The ratio of the hexagonal MnBi magnetic phase 10 in the MnBi-based magnetic powder may be, for example, 60 to 98% as an area ratio in a cross-sectional electron micrograph as shown in FIGS. 1 (A) and 2 (A). 70-95%. If the area ratio is too low, the ratio of the nonmagnetic phase tends to increase and the saturation magnetization value tends to decrease. On the other hand, if this area ratio becomes too high, for example, when the particles are larger than the size of the single magnetic domain, the Bi phase 20 that dissolves when the magnetic powder is obtained by performing the heat treatment in the magnetic field decreases. This tends to make it difficult for the hexagonal MnBi magnetic phase 10 to be oriented during heat treatment in a magnetic field. However, when the particles are substantially the same as the single magnetic domain size, the ratio of the hexagonal MnBi magnetic phase 10 may be high because it is not necessary to orient the hexagonal MnBi magnetic phase 10 within the particle.

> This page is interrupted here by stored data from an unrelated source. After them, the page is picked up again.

-- ==== Sys2Proof/Laws/Notices.lean ====
section
/-! SUPPORT. What announcing, occurring and queueing do to the van link (R180 to R183). -/

namespace Sys2Proof.Machine

variable (s : State)

/-- A cause that is not due, or a full outbound queue, leaves an announcement without effect. -/
theorem State.announce_idle (c : Cause) (h : (s.notice c).due = false ∨ Config.outboundCapacity ≤ s.van.outbound.length) :
    s.announce c = s := by
  unfold State.announce
  rw [if_neg]
  rintro ⟨h1, h2⟩
  rcases h with h | h
  · simp [h] at h1
  · omega

/-- Where nothing due waits with a place free, announcing a list of causes changes nothing. -/
theorem State.announceList_settled (cs : List Cause) (h : s.settled) : s.announceList cs = s := by
  induction cs with
  | nil => rfl
  | cons c cs ih =>
    have hc : s.announce c = s := s.announce_idle c (h.imp (fun h => h c) id)
    change List.foldl State.announce (s.announce c) cs = s
    rw [hc]
    exact ih

/-- Where nothing due waits with a place free, the end of an event changes nothing. -/
theorem State.announceDue_settled (h : s.settled) : s.announceDue = s := s.announceList_settled _ h

/-- The end of an event in a settled state. -/
theorem State.finish_settled (h : s.settled) : s.finish = .next s := by rw [State.finish, s.announceDue_settled h]

/-- `settled` speaks of the van link alone. -/
theorem State.settled_of_van {s t : State} (h : s.settled) (hv : t.van = s.van) : t.settled := by
  unfold State.settled State.notice at *
  rw [hv]
  exact h

/-- No NOTICE, no pulse. -/
theorem Van.pulsed_zero (v : Van) : v.pulsed 0 v := by
  unfold Van.pulsed
  split
  · refine ⟨by simp, ?_⟩
    split <;> rfl
  · exact ⟨rfl, rfl⟩

/-- One NOTICE, one pulse (R187). -/
theorem Van.pulsed_pulse {v w : Van} (h1 : w.attnMode = v.attnMode) (h2 : w.attnPhase = v.attnPhase)
    (h3 : w.attnOwed = v.attnOwed) : v.pulsed 1 w.pulse := by
  unfold Van.pulsed Van.pulse
  rw [h1]
  cases hm : v.attnMode <;> cases hp : w.attnPhase <;> rw [h2] at hp <;> simp_all

/-- NOTICEs queued after others give their pulses after theirs. -/
theorem Van.pulsed_add {v w x : Van} {j k : Nat} (hm : w.attnMode = v.attnMode) (h1 : v.pulsed j w) (h2 : w.pulsed k x) :
    v.pulsed (j + k) x := by
  unfold Van.pulsed at *
  rw [hm] at h2
  split at h1
  · rename_i hp
    rw [if_pos hp] at h2 ⊢
    obtain ⟨a1, a2⟩ := h1
    obtain ⟨b1, b2⟩ := h2
    rw [a1] at b1 b2
    rw [b1, b2, a2]
    cases hq : v.attnPhase <;> rcases Nat.eq_zero_or_pos j with hj | hj <;> simp_all <;> omega
  · rename_i hp
    rw [if_neg hp] at h2 ⊢
    exact ⟨h2.1.trans h1.1, h2.2.trans h1.2⟩

/-- One announcement appends at most one NOTICE and leaves the rest of the link alone. -/
theorem State.announce_van (c : Cause) :
    (∃ ns, (s.announce c).van.outbound = s.van.outbound ++ ns ∧ (∀ m ∈ ns, m.kind = 0x85) ∧ s.van.pulsed ns.length (s.announce c).van) ∧
    (s.announce c).van.hold = s.van.hold ∧ (s.announce c).van.rx = s.van.rx ∧
    (s.announce c).van.resetReply = s.van.resetReply ∧ (s.announce c).van.attnMode = s.van.attnMode ∧
    (s.announce c).van.counters = s.van.counters := by
  unfold State.announce
  split
  · refine ⟨⟨[(s.notice c).message c], ?_, by simp [Notice.message], Van.pulsed_pulse rfl rfl rfl⟩, ?_⟩ <;>
      simp only [State.modVan_van, State.modNotice, State.queueMessage, Van.pulse] <;> split <;> simp
  · exact ⟨⟨[], by simp, by simp, s.van.pulsed_zero⟩, rfl, rfl, rfl, rfl, rfl⟩

/-- Announcing a list of causes appends NOTICEs and leaves the rest of the link alone. -/
theorem State.announceList_van (cs : List Cause) : ∀ s : State,
    (∃ ns, (s.announceList cs).van.outbound = s.van.outbound ++ ns ∧ (∀ m ∈ ns, m.kind = 0x85) ∧ s.van.pulsed ns.length (s.announceList cs).van) ∧
    (s.announceList cs).van.hold = s.van.hold ∧ (s.announceList cs).van.rx = s.van.rx ∧
    (s.announceList cs).van.resetReply = s.van.resetReply ∧ (s.announceList cs).van.attnMode = s.van.attnMode ∧
    (s.announceList cs).van.counters = s.van.counters := by
  induction cs with
  | nil => exact fun s => ⟨⟨[], by simp [State.announceList], by simp, s.van.pulsed_zero⟩, rfl, rfl, rfl, rfl, rfl⟩
  | cons c cs ih =>
    intro s
    obtain ⟨⟨n1, h1, k1, p1⟩, a2, a3, a4, a5, a6⟩ := s.announce_van c
    obtain ⟨⟨n2, h2, k2, p2⟩, b2, b3, b4, b5, b6⟩ := ih (s.announce c)
    refine ⟨⟨n1 ++ n2, ?_, ?_, ?_⟩, b2.trans a2, b3.trans a3, b4.trans a4, b5.trans a5, b6.trans a6⟩
    · change ((s.announce c).announceList cs).van.outbound = _
      rw [h2, h1, List.append_assoc]
    · intro m hm
      exact (List.mem_append.1 hm).elim (k1 m) (k2 m)
    · rw [List.length_append]
      exact Van.pulsed_add a5 p1 p2

/-- The end of an event appends NOTICEs and leaves the rest of the link alone. -/
theorem State.announceDue_van :
    (∃ ns, s.announceDue.van.outbound = s.van.outbound ++ ns ∧ (∀ m ∈ ns, m.kind = 0x85) ∧ s.van.pulsed ns.length s.announceDue.van) ∧
    s.announceDue.van.hold = s.van.hold ∧ s.announceDue.van.rx = s.van.rx ∧
    s.announceDue.van.resetReply = s.van.resetReply ∧ s.announceDue.van.attnMode = s.van.attnMode ∧
    s.announceDue.van.counters = s.van.counters := by
  unfold State.announceDue
  exact State.announceList_van Cause.all s

/-- An occurrence changes the notice state alone. -/
@[simp] theorem State.occur_van (c : Cause) (d : List Byte) :
    (s.occur c d).van.outbound = s.van.outbound ∧ (s.occur c d).van.hold = s.van.hold ∧ (s.occur c d).van.rx = s.van.rx ∧
    (s.occur c d).van.resetReply = s.van.resetReply ∧ (s.occur c d).van.attnMode = s.van.attnMode ∧
    (s.occur c d).van.counters = s.van.counters := ⟨rfl, rfl, rfl, rfl, rfl, rfl⟩

/-- The notice state of the cause that occurred (R182). -/
theorem State.occur_notice (c : Cause) (d : List Byte) :
    (s.occur c d).notice c =
      if (s.notice c).pending then { s.notice c with count := satStep 65535 (s.notice c).count }
      else { s.notice c with pending := true, count := 1, detail := some d } := by
  simp only [State.occur, State.modNotice, State.notice, State.modVan_van, Fin.getElem_fin, Vector.getElem_set_self]
  split <;> simp_all

/-- Every other cause is left alone by an occurrence. -/
theorem State.occur_notice_ne {c e : Cause} (h : e ≠ c) (d : List Byte) : (s.occur c d).notice e = s.notice e := by
  have hne : (c.code : Nat) ≠ (e.code : Nat) := by revert h; cases c <;> cases e <;> decide
  simp [State.occur, State.modNotice, State.notice, hne]

/-! ## What occurred -/

/-- Two notice states that differ at most in the announced flag. -/
def Notice.sameBut (n m : Notice) : Prop :=
  m.masked = n.masked ∧ m.pending = n.pending ∧ m.count = n.count ∧ m.detail = n.detail

/-- A pulse leaves the notice state alone. -/
@[simp] theorem Van.pulse_notices (v : Van) : v.pulse.notices = v.notices := by
  unfold Van.pulse
  split <;> rfl

/-- One announcement sets at most an announced flag. -/
theorem State.announce_notice (c e : Cause) : (s.notice e).sameBut ((s.announce c).notice e) := by
  unfold State.announce
  split
  · have hv : (((s.queueMessage ((s.notice c).message c)).modNotice c fun n => { n with announced := true }).modVan
        Van.pulse).notice e = ((s.queueMessage ((s.notice c).message c)).modNotice c fun n =>
          { n with announced := true }).notice e := by
      simp only [State.notice, State.modVan_van, Van.pulse_notices]
    rw [hv]
    by_cases h : e = c
    · subst h
      simp [State.notice, State.modNotice, State.queueMessage, Notice.sameBut]
    · have hne : (c.code : Nat) ≠ (e.code : Nat) := by revert h; cases c <;> cases e <;> decide
      simp [State.notice, State.modNotice, State.queueMessage, Notice.sameBut, hne]
  · exact ⟨rfl, rfl, rfl, rfl⟩

/-- Announcing a list of causes sets at most announced flags. -/
theorem State.announceList_notice (e : Cause) (cs : List Cause) : ∀ s : State,
    (s.notice e).sameBut ((s.announceList cs).notice e) := by
  induction cs with
  | nil => exact fun s => ⟨rfl, rfl, rfl, rfl⟩
  | cons c cs ih =>
    intro s
    obtain ⟨a1, a2, a3, a4⟩ := s.announce_notice c e
    obtain ⟨b1, b2, b3, b4⟩ := ih (s.announce c)
    exact ⟨b1.trans a1, b2.trans a2, b3.trans a3, b4.trans a4⟩

/-- Announcing notices does not disturb what occurred before. -/
theorem State.raised_announceList {s u : State} {l : List (Cause × List Byte)} (h : s.raised u l) (cs : List Cause) :
    s.raised (u.announceList cs) l := by
  intro c
  obtain ⟨a1, a2, a3, a4⟩ := State.announceList_notice c cs u
  generalize u.announceList cs = t at a1 a2 a3 a4
  have hc := h c
  revert hc
  cases l.lookup c <;> simp only [a1, a2, a3, a4] <;> exact id

/-- The end of an event does not disturb what occurred before. -/
theorem State.raised_announceDue {s u : State} {l : List (Cause × List Byte)} (h : s.raised u l) : s.raised u.announceDue l :=
  State.raised_announceList h Cause.all

/-- Nothing occurs where the notice state is left alone. -/
theorem State.raised_nil {s u : State} (h : u.van.notices = s.van.notices) : s.raised u [] := by
  intro c
  simp [State.notice, h]

/-- One occurrence after a state in which nothing has occurred. -/
theorem State.raised_occur {s u v : State} (c : Cause) (d : List Byte) (hu : u.van.notices = s.van.notices)
    (hv : v.van.notices = (u.occur c d).van.notices) : s.raised v [(c, d)] := by
  intro e
  have h1 : v.notice e = (u.occur c d).notice e := by simp only [State.notice, hv]
  have h2 : u.notice e = s.notice e := by simp only [State.notice, hu]
  rw [h1]
  by_cases h : e = c
  · subst h
    rw [State.occur_notice, h2]
    cases hp : (s.notice e).pending <;> simp [List.lookup, hp]
  · rw [State.occur_notice_ne u h, h2]
    have : (e == c) = false := by simpa using h
    simp [List.lookup, this]

/-- The end of an event that left everything but the notice state of the van link alone. -/
theorem State.onlyNotices_announceDue {s u : State} (h1 : u.van.outbound = s.van.outbound) (h2 : u.van.hold = s.van.hold)
    (h3 : u.van.rx = s.van.rx) (h4 : u.van.resetReply = s.van.resetReply) (h5 : u.van.attnMode = s.van.attnMode)
    (h6 : u.van.counters = s.van.counters) (h7 : s.van.pulsed 0 u.van) : s.onlyNotices u.announceDue := by
  have h := u.announceDue_van
  generalize u.announceDue = t at h
  obtain ⟨⟨ns, e1, k1, p1⟩, e2, e3, e4, e5, e6⟩ := h
  exact ⟨⟨ns, by rw [e1, h1], k1, by simpa using Van.pulsed_add h5 h7 p1⟩, ⟨e3.trans h3, e2.trans h2, e4.trans h4, e5.trans h5⟩, e6.trans h6⟩

end Sys2Proof.Machine
end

The MnBi magnetic powder of this embodiment may be a magnet powder that has been heat-treated in a magnetic field. In the MnBi magnetic powder of this embodiment, the hexagonal MnBi magnetic phase has high oxidation resistance. For this reason, the MnBi-based magnetic powder can reduce the decrease in saturation magnetization even when stored for a long time in a high temperature and high humidity environment. Bond magnets and metal magnets formed using such MnBi-based magnetic powder can reduce the decrease in saturation magnetization even when stored for a long time in a high temperature and high humidity environment. Next, some embodiments of the method for producing the MnBi-based magnetic powder will be described below.

According to one embodiment, a method for producing an MnBi-based magnetic powder includes a step of obtaining an MnBi alloy powder, and heating a mixed powder containing the MnBi alloy powder and the Zn powder to 280 to 380 ° C. under reduced pressure to obtain a hexagonal MnBi Forming a magnetic phase and diffusing Zn inside the hexagonal MnBi magnetic phase to obtain a MnBi-based magnetic powder having a Zn content of 0.5 to 8 mass% in the hexagonal MnBi magnetic phase. . Thus, magnetic powder containing MnBi as a main component and Zn or the like as a subcomponent is referred to as MnBi-based magnetic powder in this specification.

MnBi alloy powder is obtained by (i) powder metallurgy method for obtaining MnBi alloy powder by crushing and sintering Mn and Bi, and (ii) obtaining MnBi alloy powder by melting and atomizing MnBi alloy. Atomizing method, (iii) Melting method to obtain MnBi alloy powder by pulverizing MnBi alloy lump obtained by melting in an arc furnace, (iv) Quenching the molten MnBi alloy with a roll, It can be manufactured using a liquid quenching method in which MnBi alloy powder is obtained by pulverization. In each method, a chip, a shot, a powder, or the like can be appropriately selected and used as the Mn raw material and the Bi raw material. In addition, as a Zn raw material, a chip, a shot, a powder, or the like can be appropriately selected and used.

Among the methods (i) to (iv) described above, the liquid quenching method (iv) is preferable. In the liquid quenching method (iv), an MnBi alloy powder having a sufficiently small particle size can be obtained by pulverizing a quenched ribbon obtained by quenching a molten alloy with a roll. Thus, Zn can be sufficiently diffused into the hexagonal MnBi magnetic phase in the heat treatment step.

FIG. 3 is a flowchart showing a specific example of a method for producing MnBi-based magnetic powder, a compound for bonded magnet, a bonded magnet, and a metal magnet. In this example, the MnBi alloy powder is prepared using the above (iv) liquid quenching method. That is, first, a Mn raw material and a Bi raw material are prepared, and a melting step S1 for melting (melting casting) the MnBi alloy by, for example, arc melting or the like is performed. Thereafter, a liquid quenching step S2 for obtaining a quenched ribbon by a liquid quenching method is performed. Subsequently, a coarse pulverization step S3 for coarsely pulverizing the obtained quenched ribbon is performed to obtain an MnBi alloy powder.

In the mixing step S4, the MnBi alloy powder and the Zn powder obtained as described above are mixed. The mixing ratio at this time is such that 1 to 10% by mass of Zn powder is mixed with MnBi alloy powder. In the heat treatment step, since Zn powder is vaporized, it is preferable to mix more Zn powder than the Zn content of the target MnBi magnetic powder.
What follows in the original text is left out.